* TO DO *
Filter the listing below, copying every line in which the word "setB" appears.

* DATA EXTRACTS *
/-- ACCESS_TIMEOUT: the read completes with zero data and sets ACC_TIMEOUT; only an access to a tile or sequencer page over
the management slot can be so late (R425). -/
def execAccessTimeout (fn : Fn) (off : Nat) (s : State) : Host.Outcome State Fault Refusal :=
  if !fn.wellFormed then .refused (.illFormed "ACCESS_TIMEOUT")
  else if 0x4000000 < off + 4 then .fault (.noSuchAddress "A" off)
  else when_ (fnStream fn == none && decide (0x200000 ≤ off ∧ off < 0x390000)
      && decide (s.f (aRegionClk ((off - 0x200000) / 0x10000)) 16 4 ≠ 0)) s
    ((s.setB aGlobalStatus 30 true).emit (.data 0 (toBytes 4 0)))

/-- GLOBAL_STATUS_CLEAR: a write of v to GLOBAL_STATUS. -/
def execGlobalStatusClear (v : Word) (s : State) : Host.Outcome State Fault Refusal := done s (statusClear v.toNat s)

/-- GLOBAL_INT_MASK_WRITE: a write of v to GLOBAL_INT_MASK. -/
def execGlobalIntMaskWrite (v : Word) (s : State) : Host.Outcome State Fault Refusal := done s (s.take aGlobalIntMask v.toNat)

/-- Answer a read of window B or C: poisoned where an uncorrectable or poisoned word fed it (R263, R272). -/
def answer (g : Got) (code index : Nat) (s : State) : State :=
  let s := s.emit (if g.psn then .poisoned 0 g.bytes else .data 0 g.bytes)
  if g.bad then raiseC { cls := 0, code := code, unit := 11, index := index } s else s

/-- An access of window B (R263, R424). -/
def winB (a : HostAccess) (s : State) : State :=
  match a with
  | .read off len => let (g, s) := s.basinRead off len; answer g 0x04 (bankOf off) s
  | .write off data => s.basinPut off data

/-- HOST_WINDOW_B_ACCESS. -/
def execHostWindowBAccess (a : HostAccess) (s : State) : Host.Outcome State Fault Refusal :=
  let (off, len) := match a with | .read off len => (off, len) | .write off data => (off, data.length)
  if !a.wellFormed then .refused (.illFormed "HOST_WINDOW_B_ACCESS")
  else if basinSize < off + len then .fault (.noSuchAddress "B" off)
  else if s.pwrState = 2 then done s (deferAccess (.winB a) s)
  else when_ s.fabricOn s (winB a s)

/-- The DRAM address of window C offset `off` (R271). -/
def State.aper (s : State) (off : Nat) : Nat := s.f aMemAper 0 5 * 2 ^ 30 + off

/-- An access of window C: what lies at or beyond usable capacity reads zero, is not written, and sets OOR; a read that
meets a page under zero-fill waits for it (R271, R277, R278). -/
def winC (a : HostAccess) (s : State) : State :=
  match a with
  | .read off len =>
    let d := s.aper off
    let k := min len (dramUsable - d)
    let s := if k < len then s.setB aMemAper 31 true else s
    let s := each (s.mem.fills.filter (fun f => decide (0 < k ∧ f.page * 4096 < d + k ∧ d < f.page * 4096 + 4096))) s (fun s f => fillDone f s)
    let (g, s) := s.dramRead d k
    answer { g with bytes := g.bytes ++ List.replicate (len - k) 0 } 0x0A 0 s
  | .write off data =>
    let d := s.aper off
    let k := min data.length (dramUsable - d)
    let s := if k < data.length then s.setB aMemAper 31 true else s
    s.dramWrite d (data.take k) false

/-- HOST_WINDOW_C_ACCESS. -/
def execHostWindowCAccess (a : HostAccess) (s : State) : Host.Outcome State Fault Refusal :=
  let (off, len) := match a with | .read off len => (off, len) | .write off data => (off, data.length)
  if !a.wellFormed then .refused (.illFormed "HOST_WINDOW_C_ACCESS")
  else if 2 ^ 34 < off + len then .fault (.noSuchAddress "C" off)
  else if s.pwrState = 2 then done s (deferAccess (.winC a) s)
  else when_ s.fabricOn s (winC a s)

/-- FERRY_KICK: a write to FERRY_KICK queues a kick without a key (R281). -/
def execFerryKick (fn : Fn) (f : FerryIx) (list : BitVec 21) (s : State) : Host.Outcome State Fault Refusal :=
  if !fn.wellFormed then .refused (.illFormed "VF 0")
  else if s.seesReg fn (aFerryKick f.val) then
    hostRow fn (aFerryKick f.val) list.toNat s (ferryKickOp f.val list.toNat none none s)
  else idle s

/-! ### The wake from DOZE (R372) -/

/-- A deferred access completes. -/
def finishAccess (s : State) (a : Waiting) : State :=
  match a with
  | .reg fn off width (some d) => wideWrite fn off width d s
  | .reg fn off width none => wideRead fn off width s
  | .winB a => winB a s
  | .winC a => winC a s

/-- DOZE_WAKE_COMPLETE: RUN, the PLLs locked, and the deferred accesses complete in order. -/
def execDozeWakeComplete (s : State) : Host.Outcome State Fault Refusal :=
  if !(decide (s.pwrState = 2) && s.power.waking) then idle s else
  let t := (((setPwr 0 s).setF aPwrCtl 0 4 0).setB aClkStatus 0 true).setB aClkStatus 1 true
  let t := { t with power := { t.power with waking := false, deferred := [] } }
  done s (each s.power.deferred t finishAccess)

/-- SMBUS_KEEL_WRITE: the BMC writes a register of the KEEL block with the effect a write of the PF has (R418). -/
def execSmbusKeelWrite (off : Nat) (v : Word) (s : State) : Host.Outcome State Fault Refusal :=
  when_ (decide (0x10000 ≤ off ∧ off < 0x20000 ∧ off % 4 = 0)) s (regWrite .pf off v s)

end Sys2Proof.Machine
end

* EXERCISE RESULT *
    ((s.setB aGlobalStatus 30 true).emit (.data 0 (toBytes 4 0)))
    let s := if k < len then s.setB aMemAper 31 true else s
    let s := if k < data.length then s.setB aMemAper 31 true else s
  let t := (((setPwr 0 s).setF aPwrCtl 0 4 0).setB aClkStatus 0 true).setB aClkStatus 1 true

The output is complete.